Give back exactly the stretch of data below from the line holding "variable (s : State)" through the line holding "(onSys f s).cyc = s.cyc := rfl", both ends included, and leave the remaining lines out.

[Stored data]
#####

-- ==== Sys2Proof/Laws/State.lean ====
section
/-! SUPPORT. What each update of one part of the state does to every part: one lemma per part and update. -/

namespace Sys2Proof.Machine

variable (s : State)

/-! ### onSys -/

@[simp] theorem onSys_sys (f : Sys → Sys) : (onSys f s).sys = f s.sys := rfl
@[simp] theorem onSys_key (f : Sys → Sys) : (onSys f s).key = s.key := rfl
@[simp] theorem onSys_start (f : Sys → Sys) : (onSys f s).start = s.start := rfl
@[simp] theorem onSys_pwr (f : Sys → Sys) : (onSys f s).pwr = s.pwr := rfl
@[simp] theorem onSys_mem (f : Sys → Sys) : (onSys f s).mem = s.mem := rfl
@[simp] theorem onSys_cyc (f : Sys → Sys) : (onSys f s).cyc = s.cyc := rfl
@[simp] theorem onSys_olc (f : Sys → Sys) : (onSys f s).olc = s.olc := rfl
@[simp] theorem onSys_sig (f : Sys → Sys) : (onSys f s).sig = s.sig := rfl
@[simp] theorem onSys_eng (f : Sys → Sys) : (onSys f s).eng = s.eng := rfl
@[simp] theorem onSys_pair (f : Sys → Sys) : (onSys f s).pair = s.pair := rfl
@[simp] theorem onSys_hoist (f : Sys → Sys) : (onSys f s).hoist = s.hoist := rfl
@[simp] theorem onSys_ring (f : Sys → Sys) : (onSys f s).ring = s.ring := rfl
@[simp] theorem onSys_time (f : Sys → Sys) : (onSys f s).time = s.time := rfl
@[simp] theorem onSys_can (f : Sys → Sys) : (onSys f s).can = s.can := rfl
@[simp] theorem onSys_que (f : Sys → Sys) : (onSys f s).que = s.que := rfl
@[simp] theorem onSys_dio (f : Sys → Sys) : (onSys f s).dio = s.dio := rfl
@[simp] theorem onSys_ana (f : Sys → Sys) : (onSys f s).ana = s.ana := rfl
@[simp] theorem onSys_safe (f : Sys → Sys) : (onSys f s).safe = s.safe := rfl
@[simp] theorem onSys_rtc (f : Sys → Sys) : (onSys f s).rtc = s.rtc := rfl
@[simp] theorem onSys_log (f : Sys → Sys) : (onSys f s).log = s.log := rfl
@[simp] theorem onSys_sec (f : Sys → Sys) : (onSys f s).sec = s.sec := rfl
@[simp] theorem onSys_plant (f : Sys → Sys) : (onSys f s).plant = s.plant := rfl
@[simp] theorem onSys_ser (f : Sys → Sys) : (onSys f s).ser = s.ser := rfl
@[simp] theorem onSys_panel (f : Sys → Sys) : (onSys f s).panel = s.panel := rfl
@[simp] theorem onSys_mono (f : Sys → Sys) : (onSys f s).mono = s.mono := rfl
@[simp] theorem onSys_monoFrac (f : Sys → Sys) : (onSys f s).monoFrac = s.monoFrac := rfl
@[simp] theorem onSys_free (f : Sys → Sys) : (onSys f s).free = s.free := rfl
@[simp] theorem onSys_sent (f : Sys → Sys) : (onSys f s).sent = s.sent := rfl
@[simp] theorem onSys_pending (f : Sys → Sys) : (onSys f s).pending = s.pending := rfl

/-! ### onKey -/

@[simp] theorem onKey_sys (f : Key → Key) : (onKey f s).sys = s.sys := rfl
@[simp] theorem onKey_key (f : Key → Key) : (onKey f s).key = f s.key := rfl
@[simp] theorem onKey_start (f : Key → Key) : (onKey f s).start = s.start := rfl
@[simp] theorem onKey_pwr (f : Key → Key) : (onKey f s).pwr = s.pwr := rfl
@[simp] theorem onKey_mem (f : Key → Key) : (onKey f s).mem = s.mem := rfl
@[simp] theorem onKey_cyc (f : Key → Key) : (onKey f s).cyc = s.cyc := rfl
@[simp] theorem onKey_olc (f : Key → Key) : (onKey f s).olc = s.olc := rfl
@[simp] theorem onKey_sig (f : Key → Key) : (onKey f s).sig = s.sig := rfl
@[simp] theorem onKey_eng (f : Key → Key) : (onKey f s).eng = s.eng := rfl
@[simp] theorem onKey_pair (f : Key → Key) : (onKey f s).pair = s.pair := rfl
@[simp] theorem onKey_hoist (f : Key → Key) : (onKey f s).hoist = s.hoist := rfl
@[simp] theorem onKey_ring (f : Key → Key) : (onKey f s).ring = s.ring := rfl
@[simp] theorem onKey_time (f : Key → Key) : (onKey f s).time = s.time := rfl
@[simp] theorem onKey_can (f : Key → Key) : (onKey f s).can = s.can := rfl
@[simp] theorem onKey_que (f : Key → Key) : (onKey f s).que = s.que := rfl
@[simp] theorem onKey_dio (f : Key → Key) : (onKey f s).dio = s.dio := rfl
@[simp] theorem onKey_ana (f : Key → Key) : (onKey f s).ana = s.ana := rfl
@[simp] theorem onKey_safe (f : Key → Key) : (onKey f s).safe = s.safe := rfl
@[simp] theorem onKey_rtc (f : Key → Key) : (onKey f s).rtc = s.rtc := rfl
@[simp] theorem onKey_log (f : Key → Key) : (onKey f s).log = s.log := rfl
@[simp] theorem onKey_sec (f : Key → Key) : (onKey f s).sec = s.sec := rfl
@[simp] theorem onKey_plant (f : Key → Key) : (onKey f s).plant = s.plant := rfl
@[simp] theorem onKey_ser (f : Key → Key) : (onKey f s).ser = s.ser := rfl
@[simp] theorem onKey_panel (f : Key → Key) : (onKey f s).panel = s.panel := rfl
@[simp] theorem onKey_mono (f : Key → Key) : (onKey f s).mono = s.mono := rfl
@[simp] theorem onKey_monoFrac (f : Key → Key) : (onKey f s).monoFrac = s.monoFrac := rfl
@[simp] theorem onKey_free (f : Key → Key) : (onKey f s).free = s.free := rfl
@[simp] theorem onKey_sent (f : Key → Key) : (onKey f s).sent = s.sent := rfl
@[simp] theorem onKey_pending (f : Key → Key) : (onKey f s).pending = s.pending := rfl
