theorem setBit_get {w : Nat} (x : BitVec w) (n : Nat) (h : n < w) : (setBit x n true).getLsbD n = true := by
  simp [setBit, h]
theorem setBit_get_ne {w : Nat} (x : BitVec w) (n m : Nat) (h : n ≠ m) (b : Bool) : (setBit x n b).getLsbD m = x.getLsbD m := by
  cases b
  · simp [setBit, h]
    intro h'
    exact BitVec.lt_of_getLsbD h'
  · simp [setBit, h]
theorem raise_log (e : Ev) (sev : Severity) (u p q r : Nat) (s t : State) (hl : s.log = t.log) (hm : s.mono = t.mono) :
    (raise e sev u p q r s).log = (raise e sev u p q r t).log := by
  unfold raise raiseRecord opFraction
  simp only [onLog_log, hl, hm]

/-- The stage of a channel in a state in which nothing follows any more. -/
theorem stage_of_steady (t : State) (h : follow t = t) (n : Nat) (hn : n < t.dio.ch.length) :
    (dioCh t n).stage = dioTarget t n (dioCh t n) := by
  have e := congrArg (fun x : State => dioCh x n) h
  have hc : dioCh (follow t) n = dioStep t n (dioCh t n) := by
    show (t.dio.ch.mapIdx (dioStep t)).getD n {} = dioStep t n (t.dio.ch.getD n {})
    simp [List.getD_eq_getElem?_getD, hn]
  have e : dioStep t n (dioCh t n) = dioCh t n := hc.symm.trans e
  have held : dioHeld t n (dioCh t n) = (dioCh t n).held := congrArg DioCh.held e
  have stage : dioTarget t n { dioCh t n with held := dioHeld t n (dioCh t n) } = (dioCh t n).stage := congrArg DioCh.stage e
  rw [held] at stage
  exact stage.symm

end Sys2Proof.Machine
end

#####

■ Output below ■
variable (s : State)

/-! ### onSys -/

@[simp] theorem onSys_sys (f : Sys → Sys) : (onSys f s).sys = f s.sys := rfl
@[simp] theorem onSys_key (f : Sys → Sys) : (onSys f s).key = s.key := rfl
@[simp] theorem onSys_start (f : Sys → Sys) : (onSys f s).start = s.start := rfl
@[simp] theorem onSys_pwr (f : Sys → Sys) : (onSys f s).pwr = s.pwr := rfl
@[simp] theorem onSys_mem (f : Sys → Sys) : (onSys f s).mem = s.mem := rfl
@[simp] theorem onSys_cyc (f : Sys → Sys) : (onSys f s).cyc = s.cyc := rfl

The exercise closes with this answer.